● EXERCISE:
Within the entries below, the lines from the one with "theorem test_wf_fn_other : (Instr.fence" through the one with "theorem test_wf_rstat : (Instr.rstatCancel" are to be set down exactly, both ends kept.

● DATA FOR THIS TASK:

/-- The work of the array moves on at its own commands. R304, R359: SHADOW_FILL_START begins the oldest fill, once
the passes ahead have fed their rows, and asks for the skipped gobs that a fill through a stream needs. R302, R307, R330:
SHADOW_FILL_DONE completes a fill that has begun and releases no gob: what stands then of the blocks its pass needs, and its
codebook, is read; one that lacks a gob waits and asks for it. R320: TILE_ALLOCATION_SERVED gives the
oldest allocation that waits its slabs, whatever work stands before it. R324: DRAIN_COMMIT takes the drain at the head of the work whose unit is next; with
free its handle is free afterwards. -/
def Obligations.ArrayWorkMovesOn : Prop :=
  (∀ (e : Nat) (s : State) (f : Fill) (fs : List Fill), (Instr.shadowFillStart e).wf = true →
    (s.dev.engine e).fills = f :: fs → f.stage = 0 → (s.dev.engine e).shadowFree = true →
    (let d := s.dev.setEngine e { s.dev.engine e with fills := { f with stage := 1 } :: fs }
     Does (.shadowFillStart e) s (d.fillAsk e f) ∧ (f.wd.viaStream = false → d.fillAsk e f = d)))
  ∧ (∀ (e : Nat) (s : State) (f : Fill) (fs : List Fill), (Instr.shadowFillDone e).wf = true →
    (s.dev.engine e).fills = f :: fs → f.stage = 1 →
    (let y := s.dev.engine e
     let pairs := s.dev.fillPairs e f.wd f.q f.kb
     let n := y.readable f (passBlocks f.wd.efmt f.wd.efmt .a16 pairs)
     (f.rel = false → y.fillNeed f pairs ≤ n →
       Does (.shadowFillDone e) s ((s.dev.setEngine e { y with fills :=
         { f with stage := 2, blocks := f.blocks ++ (s.dev.weights e f.wd f.q f.kb n).drop f.blocks.length
                  book := s.dev.book e f.wd.efmt f.wd.cbook } :: fs }).engMoved e))
     ∧ (n < y.fillNeed f pairs →
       Does (.shadowFillDone e) s ((s.dev.setEngine e { y with fills := { f with waited := true } :: fs }).fillAsk e f))))
  ∧ (∀ (e : Nat) (s : State) (c h rows : Nat) (fmt : AccFmt) (an : Option Int) (us ws : List MWork),
    (Instr.tileAllocationServed e).wf = true → (s.dev.engine e).work = us ++ .alloc c h rows fmt an :: ws →
    (∀ m ∈ us, ∀ c h rows fmt an, m ≠ .alloc c h rows fmt an) →
    slabsOf fmt rows ≤ (s.dev.engine e).freeSlabs →
    ∃ d : Dev, Does (.tileAllocationServed e) s (d.engMoved e) ∧ (d.engine e).work = us ++ ws
      ∧ (d.engine e).tile h = some (Tile.new fmt rows an)
      ∧ ∀ k, k ≠ h → (d.engine e).tile k = (s.dev.engine e).tile k)
  ∧ (∀ (e : Nat) (s : State) (y : Drain) (ws : List MWork) (t : Tile), (Instr.drainCommit e).wf = true →
    (s.dev.engine e).work = .drain y :: ws → (s.dev.engine e).tile y.handle = some t →
    y.unit = ((s.dev.core y.core).entry.map (fun n => n.units)).getD y.unit → y.map = false →
    (let rows := (List.range y.nrows).map (fun i => (i, t.drainRow y (y.r0 + i)))
     let out := rows.filterMap (fun r => r.2)
     let fl := flagsOf (out.flatMap (fun r => r.map (·.2)))
     let t1 := { t with cvtSat := t.cvtSat || fl.cvtSat, nanz := t.nanz || fl.nanz }
     let d1 := s.dev.setEngine e
       ({ s.dev.engine e with work := ws }.setTile y.handle (if y.free then none else some t1))
     Does (.drainCommit e) s
       (((d1.drainRows e y rows).commitUnit y.core 0 y.rowLen (out.flatMap (rowBytesOf y.ofmt))).engMoved e)))

/-- R305, R309, R311: PASS_START of a pass that keeps the weights in force runs its rows through the tile; the tile holds what
the K blocks promoted, row by row, and ENG_ROWS counts the rows fed; what waits at the engine's core is then tried again. R317: on a residue mismatch the pane row joins the engine's
repair record in flash. -/
def Obligations.PassesRun : Prop :=
  (∀ (e : Nat) (s : State) (p : Pass) (ws : List MWork) (f : Fill) (t : Tile), (Instr.passStart e none).wf = true →
    (s.dev.engine e).work = .pass p :: ws → p.gather = none → p.newW = false → (s.dev.engine e).active = some f →
    (s.dev.engine e).tile p.handle = some t → (t.fmt = .ax96 → t.anchor.isSome = true) →
    (let bs := (List.range p.ad.nkb).map (fun j =>
       (p.ad.kb + j, f.blocks.getD j { form := 0, rcd := [], bad := 0 }))
     let d1 := s.dev.setEngine e { s.dev.engine e with work := ws }
     p.ad.nkb ≤ p.takes f →
     ∃ (d : Dev) (t2 : Tile), Does (.passStart e none) s (d.engMoved e) ∧ (d.engine e).work = ws
       ∧ (d.engine e).tile p.handle = some t2
       ∧ t2.acc = (d1.runRows e p.ad (columnsOf p.wd f.book (fun _ => false) bs) (d1.fedRows e p.ad) t).acc
       ∧ (∀ h, h ≠ p.handle → (d.engine e).tile h = (s.dev.engine e).tile h)
       ∧ d.reg (Reg.ENG_ROWS e) = s.dev.reg (Reg.ENG_ROWS e) + BitVec.ofNat 64 (d1.fedRows e p.ad).length))
  ∧ (∀ (e row : Nat) (s : State), (Instr.passStart e (some row)).wf = true → s.dev.passReady e = true →
    ∃ t, exec (.passStart e (some row)) s = .next t
      ∧ t.nv = { s.nv with repair := t.nv.repair }
      ∧ ∀ k, tget (fun _ => (0 : BitVec 9)) t.nv.repair k =
          if k = e then setBit (tget (fun _ => (0 : BitVec 9)) s.nv.repair e) row true
          else tget (fun _ => (0 : BitVec 9)) s.nv.repair k)
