-- ==== Sys2Proof/Tests/Slice0.lean ====
section
/-! SUPPORT. Tests: ill-formed terms that WellFormed refuses, one concrete state and operands for the hypotheses of each
statement, and single steps with results worked out by hand from the spec. -/

namespace Sys2Proof.Tests

set_option Elab.async false

open Sys2Proof.Machine Sys2Proof.Safety

/-! ### Small words, cores and devices -/

/-- A narrow instruction word of core 0. -/
def word (rd rs1 rs2 fn : Nat) : IW :=
  { core := 0, pre := none, rd := BitVec.ofNat 5 rd, rs1 := BitVec.ofNat 5 rs1, rs2 := BitVec.ofNat 5 rs2,
    fn := BitVec.ofNat 11 fn }

/-- A core with g1 onwards as given. -/
def withG (x : Core) (gs : List Nat) : Core :=
  gs.zipIdx.foldl (fun y v => y.setG (v.2 + 1) (BitVec.ofNat 64 v.1)) x

/-- A core at M, with jva 0, at pc 0x1000. -/
def coreM (gs : List Nat) : Core := withG { Core.reset.setCsr 0x800 1 with pc := 0x1000 } gs

/-- A core at J in slot 0, at pc 0x1000. -/
def coreJ (gs : List Nat) : Core := withG { Core.reset.assign 0 with pc := 0x1000 } gs

/-- A device that has started: ready, with a job in slot 0 that runs and owns every sync object, and engine 0 in that slot. -/
def dev : Dev :=
  { Dev.reset with
    sec := { Sec.reset with inputGood := true, perst := false }
    regs := [(Reg.SEC_BOOT, 7), (Reg.JOB_ID 0, 7), (Reg.JOB_ADMIT 0, 4), (Reg.SYN_RANGE 0, 0x100000000),
      (Reg.ENG_STATUS 0, 0x20)] }

/-- A device with core 0 as given. -/
def devC (x : Core) : Dev := dev.setCore 0 x

/-- A state with this device. -/
def st (d : Dev) : State := { State.reset with dev := d }

/-- An access that answers, with what holds of it. -/
def okAnd (r : MemRes) (f : Dev → List Byte → Bool) : Bool :=
  match r with
  | .ok d bs => f d bs
  | _ => false

/-- An access that answers has an answer. -/
theorem ok_of {r : MemRes} {P : Dev → List Byte → Prop} [∀ d bs, Decidable (P d bs)]
    (h : okAnd r (fun d bs => decide (P d bs)) = true) : ∃ d bs, r = .ok d bs ∧ P d bs := by
  cases r with
  | ok d bs => exact ⟨d, bs, rfl, of_decide_eq_true h⟩
  | fault d f => cases h
  | stall d => cases h

/-- A descriptor that is at hand, with what holds of it. -/
def descAnd (r : DescRes) (f : Dev → List Nat → Bool) : Bool :=
  match r with
  | .ok d ws => f d ws
  | _ => false

/-- A descriptor that is at hand has words. -/
theorem desc_of {r : DescRes} {P : Dev → List Nat → Prop} [∀ d ws, Decidable (P d ws)]
    (h : descAnd r (fun d ws => decide (P d ws)) = true) : ∃ d ws, r = .ok d ws ∧ P d ws := by
  cases r with
  | ok d ws => exact ⟨d, ws, rfl, of_decide_eq_true h⟩
  | stop x => cases h

/-! ### Ill-formed terms are refused -/

theorem test_wf_core : (Instr.luh { word 0 0 0 0 with core := 41 }).wf = false := by decide
theorem test_wf_last_core : (Instr.luh { word 0 0 0 0 with core := 40 }).wf = true := by decide
theorem test_wf_alu_code : (Instr.add false (word 1 2 3 1)).wf = false := by decide
theorem test_wf_alu_code_immediate : (Instr.add true (word 1 2 1 0)).wf = false := by decide
theorem test_wf_fn : (Instr.pand (word 0 0 0 1)).wf = false := by decide
theorem test_wf_fn_other : (Instr.fence (word 0 0 0 1)).wf = false := by decide
theorem test_wf_rs2 : (Instr.csrr (word 0 0 2 0)).wf = false := by decide
theorem test_wf_rstat : (Instr.rstatCancel (word 0 0 0 0x02)).wf = false := by decide
theorem test_wf_core_event : (Instr.entryComplete 41).wf = false := by decide
theorem test_wf_engine : (Instr.drainCommit 32).wf = false := by decide
theorem test_wf_slot : (Instr.jobAdmitGo 16).wf = false := by decide
theorem test_wf_route_table : (Instr.routeClose 0 256).wf = false := by decide
theorem test_wf_pool : (Instr.poolInit 1024).wf = false := by decide
theorem test_wf_stage : (Instr.marverRestage 0 0 4 []).wf = false := by decide
theorem test_wf_stream : (Instr.prefetchRefill 0 8).wf = false := by decide
theorem test_wf_unit : (Instr.phintBoostStart 5).wf = false := by decide
theorem test_wf_queue : (Instr.submitListTake 0 4).wf = false := by decide
theorem test_wf_receive_queue : (Instr.grantSend 0 16).wf = false := by decide
theorem test_wf_cadence : (Instr.cadencePeriodStart 32).wf = false := by decide
theorem test_wf_view : (Instr.synPost { slot := some 16, ide := false } 0).wf = false := by decide
theorem test_wf_port : (Instr.portTrainStart 8).wf = false := by decide
theorem test_wf_measurement : (Instr.secMextGo 16).wf = false := by decide
theorem test_wf_aperture :
    (Instr.bar4Access { slot := 0, off := 2 ^ 30, write := none, len := 8, ide := false }).wf = false
      ∧ (Instr.bar4Access { slot := 16, off := 0, write := none, len := 8, ide := false }).wf = false
      ∧ (Instr.bar4Access { slot := 0, off := 0, write := none, len := 4097, ide := false }).wf = false := by
  decide +kernel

● TASK RESULT:
theorem test_wf_fn_other : (Instr.fence (word 0 0 0 1)).wf = false := by decide
theorem test_wf_rs2 : (Instr.csrr (word 0 0 2 0)).wf = false := by decide
theorem test_wf_rstat : (Instr.rstatCancel (word 0 0 0 0x02)).wf = false := by decide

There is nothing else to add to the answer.